Calculate the metric data of the dependency between one endpoint and the other endpoint. 
This relation is hard to detect, also depends on tracing lib to propagate the prev endpoint. 
So `EndpointRelation` scope aggregation effects only in service under tracing by SkyWalking native agents, 
including auto instrument agents(like Java, .NET), OpenCensus SkyWalking exporter implementation or others propagate tracing context in SkyWalking spec.

| Name | Remarks | Group Key | Type | 
|---|---|---|---|
| endpointId | Represent the id of the endpoint as parent in the dependency. | yes | int |
| endpoint | Represent the endpoint as parent in the dependency.| | string| 
| childEndpointId | Represent the id of the endpoint being used by the parent endpoint in row(1) | yes | int| 
| childEndpoint| Represent the endpoint being used by the parent endpoint in row(2) | | string |
| rpcLatency | Represent the latency of the RPC from some codes in the endpoint to the childEndpoint. Exclude the latency caused by the endpoint(1) itself.
| status | Represent whether success or fail of the request.| | bool(true for success) |
| responseCode | Represent the response code of HTTP response, if this request is the HTTP call. | | int |
| type | Represent the type of each request. Such as: Database, HTTP, RPC, gRPC. | | enum |
| detectPoint | Represent where is the relation detected.

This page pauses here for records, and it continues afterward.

-- ==== Sys2Proof/Machine/System.lean ====
section
/-! DEFINITION. System instructions (R275 to R280): control registers, TRAP, HRET, PYIELD, BKPT. -/
namespace Sys2Proof.Machine

/-! ### Writes of control registers (R276) -/

/-- A group's trap bank of the level that issues. -/
def Group.modBank (g : Group) (f : TrapBank → TrapBank) : Group :=
  if g.ctl.level = .m then { g with bankM := f g.bankM } else { g with bankS := f g.bankS }
/-- A write of XPOLICY (R395, R397, R404). -/
def State.writePolicy (s : State) (v : Nat) : State :=
  let was := s.barchan.en
  let s1 := s.modBarchan fun b =>
    { b with
      ctx := if b.en.any id then b.ctx else nfld v 16 14
      freeze := (List.range 4).map fun n => nbit v (4 + n)
      targets := nfld v 12 4
      maxrep := if nfld v 32 3 ≤ 4 then nfld v 32 3 else b.maxrep }
  let s2 := (List.range 4).foldl (fun a n => if nbit v (8 + n) then a.xRefresh n else a) s1
  (List.range 4).foldl (fun a n =>
    if nbit v n then a.xEnable n else if was.getD n false then a.xDisable n else a) s2
/-- A write of MAPERR: its three flags are write-one-to-clear (R332). -/
def State.writeMaperr (s : State) (v : Nat) : State :=
  s.modPkg fun p =>
    { p with
      errSingular := p.errSingular && !nbit v 0
      errBadcmd := p.errBadcmd && !nbit v 1
      errBusy := p.errBusy && !nbit v 2 }
/-- A value written when it lies in a range. -/
def inRange (v lo hi : Nat) : Bool := decide (lo ≤ v) && decide (v ≤ hi)
/-- A write of LOSSX (R90). -/
def State.writeLossx (s : State) (ctx v : Nat) : State :=
  let x := sgn (v % 256) 8
  if -64 ≤ x ∧ x ≤ 64 then s.modRun ctx fun r => { r with lossx := x } else s
/-- A control register written by a group: `g` its number, `ctx` its context, `tid` its team. Read-only registers
ignore the write (R6). -/
def State.csrWrite (s : State) (r : Csr) (gid ctx tid v : Nat) : State :=
  let lo := v % 2 ^ 32
  match r with
  | .acclive => s.modTeam tid fun t => { t with accLive := BitVec.ofNat 64 (v % 2 ^ t.accs.length) }
  | .tresume => s.modGroup gid fun g => g.modBank fun b => { b with resume := BitVec.ofNat 64 v }
  | .tscratch => s.modGroup gid fun g => g.modBank fun b => { b with scratch := BitVec.ofNat 64 v }
  | .lossx => s.writeLossx ctx v
  | .preemptTimeout => if inRange lo 10 100000 then s.modRun ctx fun c => { c with pto := lo } else s
  | .ordTimeout => if inRange lo 1 100000 then s.modRun ctx fun c => { c with oto := lo } else s
  | .captarget => s.modPkg fun p => { p with captarget := v % 2 ^ 52 }
  | .retirestk => s.retireWrite v
  | .xtabbase => if nfld v 0 21 = 0 then s.modBarchan fun b => { b with base := v % 2 ^ 48 } else s
  | .xpolicy => s.writePolicy v
  | .hotThresh => s.modBarchan fun b => { b with hot := lo }
  | .idleThresh => s.modBarchan fun b => { b with idle := lo }
  | .coldThresh => s.modBarchan fun b => { b with cold := lo }
  | .xwindow => if inRange lo 10 1000000 then s.modBarchan fun b => { b with window := lo } else s
  | .mapctl => s.mapctl v
  | .maperr => s.writeMaperr v
  | .keycmd => s.keyCommand v
  | .leaseRw => if inRange lo 50 10000 then s.modPkg fun p => { p with leaseRw := lo } else s
  | .leaseRo => if inRange lo 1000 1000000 then s.modPkg fun p => { p with leaseRo := lo } else s
  | .tcause => s
  | .targ => s
  | .taddr => s
  | .tlanes => s
  | .capacity => s
  | .retirestat => s
  | .migphase => s
  | .retain0 => s
  | .retain1 => s
  | .retain2 => s
  | .retain3 => s
  | .retovfl => s
  | .xver => s
  | .keystat => s
  | .svclevel => s

def execCsrr (r : Csr) (d : Nat) (s : State) : Host.Outcome State Fault Refusal :=
  s.issue (.csrr r d)
    (fun e s => .done (s.modRegs e.gid fun x => x.setS d (BitVec.ofNat 64 (s.csrValue r e.g e.die e.ctx))))
    matSpan
def execCsrw (r : Csr) (a : Nat) (s : State) : Host.Outcome State Fault Refusal :=
  s.issue (.csrw r a)
    (fun e s => .done (s.csrWrite r e.gid e.ctx e.g.team (e.g.regs.sr a).toNat))
    matSpan

/-! ### Traps by instruction, and the return from a handler (R278, R279, R374) -/

/-- TRAP: USER at level M; the trap position is the next instruction. -/
def execTrap (imm : Nat) (s : State) : Host.Outcome State Fault Refusal :=
  s.issue (.trap imm)
    (fun e s => .stay (s.raise e.gid ⟨.user, imm, 0, 0, e.after, true⟩))
    matSpan
/-- The level that TCAUSE.PLEV names and the position that TRESUME names. -/
def GI.bank (e : GI) : TrapBank := if e.g.ctl.level = .m then e.g.bankM else e.g.bankS
/-- An HRET whose TRESUME names no clause header is ILLEGAL at the HRET, and the handler remains in control: the trap enters
the handler of the same level again, where R376 would end the context for another trap (DEDUCED, log entry 107). -/
def GI.badResume (e : GI) (s : State) : State :=
  (s.modCtl e.gid fun c =>
    { c with trap := some ⟨.illegal, e.word, 0, 0, e.g.ctl.pos, e.g.ctl.level == .m⟩, hold := none, holdArg := [] }).enterTrap e.gid
/-- HRET: MODE, level and position come from the issuing level's bank; the clause that the position lies in gives
SETA, SETB and LEN again. It waits for the handler's own Long instructions, so that no tag of theirs survives (R111). The
reissue after a DIEOFF keeps to the lanes that failed, when TRESUME still names it. -/
def GI.hret (e : GI) (s : State) : Fx :=
  let b := e.bank
  let p := Pos.ofWord b.resume.toNat
  if !e.g.flagsClear then .stay s
  else match e.fetch s b.plev p.h with
  | .fault st => .page s st 1 p.h 0
  | .phys => .trap s .physrange 0 p.h 0
  | .trap c => .stay (e.fetchTrap s c p.h)
  | .moving => .stay s
  | .word w =>
    let len := nfld w 0 6
    if !isHeader w || decide (len < p.k) then .stay (e.badResume s)
    else .stay (s.modGroup e.gid fun g =>
      { g with
        regs := { g.regs with mode := b.mode }
        tags := []
        redo := match g.redo with
          | some (q, m) => if b.cause = Cause.dieoff.code ∧ q = p then some (q, m) else none
          | none => none
        lastIssue := s.gtOf g.core
        ctl := { g.ctl with level := b.plev, pos := p, seta := nfld w 10 4, setb := nfld w 6 4, len := len } })
def execHret (s : State) : Host.Outcome State Fault Refusal := s.issue .hret GI.hret matSpan
/-- PYIELD: in its PREEMPT handler, which runs at level U, the group yields, and is held until the team resumes; at any other
time, in a handler that has interrupted that one too, nothing (R280). -/
def pyieldBody (e : GI) (s : State) : Fx :=
  if e.g.ctl.pre = .handler ∧ e.g.ctl.level = .u then
    .stay (s.modCtl e.gid fun c => { c with pre := .yielded, hold := some .pyield, holdAt := s.gtOf e.g.core, holdArg := [] })
  else .done s
def execPyield (s : State) : Host.Outcome State Fault Refusal := s.issue .pyield pyieldBody matSpan
/-- BKPT: precise. -/
def execBkpt (imm : Nat) (s : State) : Host.Outcome State Fault Refusal :=
  s.issue (.bkpt imm) (fun _ s => .trap s .bkpt imm 0 0) matSpan

end Sys2Proof.Machine
end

Values: client, server, proxy. | yes | enum|

## Filter
Use filter to build the conditions for the value of fields, by using field name and expression. 

The expressions support to link by `and`, `or` and `(...)`. 
The OPs support `=`, `!=`, `>`, `<`, `in (v1, v2, ...`, `like "%..."`, with type detection based of field type. Trigger compile
 or code generation error if incompatible. 

## Aggregation Function
The default functions are provided by SkyWalking OAP core, and could implement more. 

Provided functions
- `avg()`. The average value. The field type must be number.
- `p99()`. The 99% of the given values should be greater or equal. The field type must be number.
- `p90()`. The 90% of the given values should be greater or equal. The field type must be number.
- `p75()`. The 75% of the given values should be greater or equal. The field type must be number.
- `p50()`. The 75% of the given values should be greater or equal. The field type must be number.
- `percent()`. The percentage of selected by filter in the whole given data. No type requirement.
- `histogram(start, step)`. Group the given value by the given step, begin with the start value.
- `sum()`. The sum number of selected by filter. No type requirement.

## Metric name
The metric name for storage implementor, alarm and query modules. The type inference supported by core.

## Group
All metric data will be grouped by Scope.ID and min-level TimeBucket. 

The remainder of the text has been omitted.